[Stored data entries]

··········

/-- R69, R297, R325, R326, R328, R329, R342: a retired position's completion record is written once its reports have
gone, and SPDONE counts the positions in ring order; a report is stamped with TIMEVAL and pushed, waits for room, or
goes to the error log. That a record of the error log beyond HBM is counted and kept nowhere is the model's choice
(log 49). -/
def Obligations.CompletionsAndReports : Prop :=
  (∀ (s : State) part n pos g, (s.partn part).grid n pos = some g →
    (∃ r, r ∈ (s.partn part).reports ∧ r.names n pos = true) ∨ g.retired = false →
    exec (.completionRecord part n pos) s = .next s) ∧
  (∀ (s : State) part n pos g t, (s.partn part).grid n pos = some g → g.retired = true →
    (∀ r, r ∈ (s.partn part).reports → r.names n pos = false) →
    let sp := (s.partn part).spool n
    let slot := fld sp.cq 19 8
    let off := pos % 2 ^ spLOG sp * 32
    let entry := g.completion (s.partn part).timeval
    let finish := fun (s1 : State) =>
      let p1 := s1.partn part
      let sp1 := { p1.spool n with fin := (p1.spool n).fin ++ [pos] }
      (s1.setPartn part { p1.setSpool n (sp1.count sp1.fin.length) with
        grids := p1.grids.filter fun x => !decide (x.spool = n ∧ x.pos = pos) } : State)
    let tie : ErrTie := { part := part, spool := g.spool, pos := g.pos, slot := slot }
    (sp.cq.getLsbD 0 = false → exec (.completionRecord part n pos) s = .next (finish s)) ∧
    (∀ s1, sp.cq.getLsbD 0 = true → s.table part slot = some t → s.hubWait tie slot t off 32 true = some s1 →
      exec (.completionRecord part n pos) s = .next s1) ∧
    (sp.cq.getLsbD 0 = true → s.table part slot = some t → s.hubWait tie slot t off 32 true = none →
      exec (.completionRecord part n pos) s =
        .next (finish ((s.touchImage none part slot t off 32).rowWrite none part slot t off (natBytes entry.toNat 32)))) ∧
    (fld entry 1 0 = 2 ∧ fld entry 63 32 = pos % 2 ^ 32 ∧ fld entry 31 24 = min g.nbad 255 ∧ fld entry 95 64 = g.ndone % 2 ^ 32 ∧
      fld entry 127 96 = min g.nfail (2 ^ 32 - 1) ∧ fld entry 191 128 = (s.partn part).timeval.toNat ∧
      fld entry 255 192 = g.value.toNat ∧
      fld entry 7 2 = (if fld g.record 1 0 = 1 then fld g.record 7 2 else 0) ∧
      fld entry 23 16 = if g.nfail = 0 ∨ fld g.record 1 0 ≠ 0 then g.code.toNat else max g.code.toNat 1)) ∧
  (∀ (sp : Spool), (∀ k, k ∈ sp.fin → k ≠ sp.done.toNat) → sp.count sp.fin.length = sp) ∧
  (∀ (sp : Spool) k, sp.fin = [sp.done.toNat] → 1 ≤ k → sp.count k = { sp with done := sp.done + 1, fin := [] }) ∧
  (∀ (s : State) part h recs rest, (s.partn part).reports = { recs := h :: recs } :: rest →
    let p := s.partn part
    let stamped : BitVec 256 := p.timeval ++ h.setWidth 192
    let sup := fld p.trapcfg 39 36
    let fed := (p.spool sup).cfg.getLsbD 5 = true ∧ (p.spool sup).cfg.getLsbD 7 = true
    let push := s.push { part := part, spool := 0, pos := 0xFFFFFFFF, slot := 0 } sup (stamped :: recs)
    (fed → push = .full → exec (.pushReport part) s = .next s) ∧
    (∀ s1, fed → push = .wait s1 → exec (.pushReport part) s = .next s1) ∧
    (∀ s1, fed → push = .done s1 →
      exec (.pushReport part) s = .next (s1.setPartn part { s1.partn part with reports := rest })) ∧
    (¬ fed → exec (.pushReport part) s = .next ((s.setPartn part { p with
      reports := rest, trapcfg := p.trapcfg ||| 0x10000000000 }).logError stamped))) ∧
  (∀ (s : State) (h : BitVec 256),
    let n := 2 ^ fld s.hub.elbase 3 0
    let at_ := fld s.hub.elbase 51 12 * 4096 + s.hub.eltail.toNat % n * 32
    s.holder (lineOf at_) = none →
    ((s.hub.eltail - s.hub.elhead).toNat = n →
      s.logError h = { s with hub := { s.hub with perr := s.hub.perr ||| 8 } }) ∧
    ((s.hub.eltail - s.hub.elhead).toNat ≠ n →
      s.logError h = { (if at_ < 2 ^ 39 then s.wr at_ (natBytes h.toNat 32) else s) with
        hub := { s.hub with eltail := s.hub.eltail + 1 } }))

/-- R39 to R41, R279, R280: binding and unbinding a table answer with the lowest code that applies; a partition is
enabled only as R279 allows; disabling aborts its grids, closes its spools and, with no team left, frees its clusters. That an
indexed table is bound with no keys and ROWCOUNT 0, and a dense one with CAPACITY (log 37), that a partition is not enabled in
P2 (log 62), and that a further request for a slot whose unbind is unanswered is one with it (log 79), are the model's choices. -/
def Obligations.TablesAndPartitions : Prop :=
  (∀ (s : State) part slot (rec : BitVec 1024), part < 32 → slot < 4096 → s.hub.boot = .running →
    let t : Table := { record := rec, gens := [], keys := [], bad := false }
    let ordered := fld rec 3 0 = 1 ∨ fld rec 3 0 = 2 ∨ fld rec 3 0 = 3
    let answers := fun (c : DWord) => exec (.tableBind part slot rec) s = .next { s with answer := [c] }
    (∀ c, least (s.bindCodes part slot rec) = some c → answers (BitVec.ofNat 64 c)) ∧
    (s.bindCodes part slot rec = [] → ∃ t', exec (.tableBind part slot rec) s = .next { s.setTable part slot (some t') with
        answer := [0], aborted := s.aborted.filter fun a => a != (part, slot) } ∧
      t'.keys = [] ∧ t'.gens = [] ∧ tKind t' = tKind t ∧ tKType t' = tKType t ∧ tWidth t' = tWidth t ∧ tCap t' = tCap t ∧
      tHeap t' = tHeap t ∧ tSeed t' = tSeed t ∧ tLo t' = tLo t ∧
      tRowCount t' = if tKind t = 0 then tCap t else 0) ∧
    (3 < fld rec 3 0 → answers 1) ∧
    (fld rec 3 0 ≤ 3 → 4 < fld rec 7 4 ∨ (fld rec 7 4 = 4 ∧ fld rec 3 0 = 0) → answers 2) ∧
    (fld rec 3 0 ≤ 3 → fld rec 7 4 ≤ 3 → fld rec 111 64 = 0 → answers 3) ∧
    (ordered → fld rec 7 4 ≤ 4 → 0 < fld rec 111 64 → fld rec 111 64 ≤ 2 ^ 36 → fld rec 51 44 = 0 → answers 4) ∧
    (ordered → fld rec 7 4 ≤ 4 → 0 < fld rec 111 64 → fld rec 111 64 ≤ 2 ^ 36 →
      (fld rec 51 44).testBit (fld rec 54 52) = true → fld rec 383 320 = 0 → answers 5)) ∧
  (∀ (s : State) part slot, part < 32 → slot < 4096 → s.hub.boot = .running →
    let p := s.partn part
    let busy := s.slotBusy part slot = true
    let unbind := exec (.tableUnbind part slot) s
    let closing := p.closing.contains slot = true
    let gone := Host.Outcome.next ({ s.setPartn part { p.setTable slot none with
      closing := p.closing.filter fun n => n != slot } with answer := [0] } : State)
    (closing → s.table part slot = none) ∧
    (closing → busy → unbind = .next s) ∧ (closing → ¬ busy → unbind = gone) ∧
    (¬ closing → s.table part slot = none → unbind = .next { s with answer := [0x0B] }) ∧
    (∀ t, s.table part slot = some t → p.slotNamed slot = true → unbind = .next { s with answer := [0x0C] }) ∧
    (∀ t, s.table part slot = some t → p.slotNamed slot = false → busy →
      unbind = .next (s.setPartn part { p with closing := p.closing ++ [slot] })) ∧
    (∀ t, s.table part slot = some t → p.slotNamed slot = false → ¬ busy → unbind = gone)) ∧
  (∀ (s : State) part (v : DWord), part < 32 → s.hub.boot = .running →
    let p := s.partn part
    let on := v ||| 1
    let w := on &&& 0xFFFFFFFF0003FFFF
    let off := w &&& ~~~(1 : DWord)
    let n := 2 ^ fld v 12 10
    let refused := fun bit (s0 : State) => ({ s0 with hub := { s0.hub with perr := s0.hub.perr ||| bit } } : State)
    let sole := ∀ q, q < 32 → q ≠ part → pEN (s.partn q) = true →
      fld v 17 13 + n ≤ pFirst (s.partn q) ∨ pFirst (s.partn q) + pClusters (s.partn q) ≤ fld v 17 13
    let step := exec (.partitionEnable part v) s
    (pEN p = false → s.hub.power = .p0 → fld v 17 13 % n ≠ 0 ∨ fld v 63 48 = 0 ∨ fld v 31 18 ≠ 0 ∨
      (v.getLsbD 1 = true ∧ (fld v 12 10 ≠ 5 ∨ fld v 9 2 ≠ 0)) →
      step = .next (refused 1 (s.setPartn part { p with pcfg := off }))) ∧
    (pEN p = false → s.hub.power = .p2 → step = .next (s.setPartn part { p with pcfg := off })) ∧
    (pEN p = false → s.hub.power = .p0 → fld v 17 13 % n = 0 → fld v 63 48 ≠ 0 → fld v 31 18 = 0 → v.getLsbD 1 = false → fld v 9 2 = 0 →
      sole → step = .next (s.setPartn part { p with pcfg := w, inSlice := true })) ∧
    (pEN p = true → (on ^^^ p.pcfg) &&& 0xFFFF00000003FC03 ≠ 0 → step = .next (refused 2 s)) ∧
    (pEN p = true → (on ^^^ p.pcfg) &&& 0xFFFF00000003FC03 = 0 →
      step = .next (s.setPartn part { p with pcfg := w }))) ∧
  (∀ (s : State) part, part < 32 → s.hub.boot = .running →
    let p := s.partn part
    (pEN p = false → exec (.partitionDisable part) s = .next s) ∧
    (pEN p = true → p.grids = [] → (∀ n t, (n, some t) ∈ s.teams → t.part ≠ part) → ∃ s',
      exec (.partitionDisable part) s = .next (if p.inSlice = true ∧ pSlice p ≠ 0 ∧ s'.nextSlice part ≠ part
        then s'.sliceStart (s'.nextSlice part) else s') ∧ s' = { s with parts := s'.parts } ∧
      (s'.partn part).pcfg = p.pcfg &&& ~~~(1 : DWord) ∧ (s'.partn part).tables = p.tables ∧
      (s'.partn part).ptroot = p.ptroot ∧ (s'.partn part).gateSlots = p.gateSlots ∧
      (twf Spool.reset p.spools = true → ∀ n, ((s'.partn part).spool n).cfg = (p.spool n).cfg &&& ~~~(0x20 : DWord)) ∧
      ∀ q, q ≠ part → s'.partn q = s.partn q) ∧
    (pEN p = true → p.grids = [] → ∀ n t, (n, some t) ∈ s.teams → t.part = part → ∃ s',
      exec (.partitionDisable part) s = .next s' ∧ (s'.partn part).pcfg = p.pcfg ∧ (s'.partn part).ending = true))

··········

## Instructions to follow
The entries above hold the needed span. Transcribe exactly the lines from the one with "let w := on &&& 0xFFFFFFFF0003FFFF" to the one with "let sole := ∀", both included.

## Output below
    let w := on &&& 0xFFFFFFFF0003FFFF
    let off := w &&& ~~~(1 : DWord)
    let n := 2 ^ fld v 12 10
    let refused := fun bit (s0 : State) => ({ s0 with hub := { s0.hub with perr := s0.hub.perr ||| bit } } : State)
    let sole := ∀ q, q < 32 → q ≠ part → pEN (s.partn q) = true →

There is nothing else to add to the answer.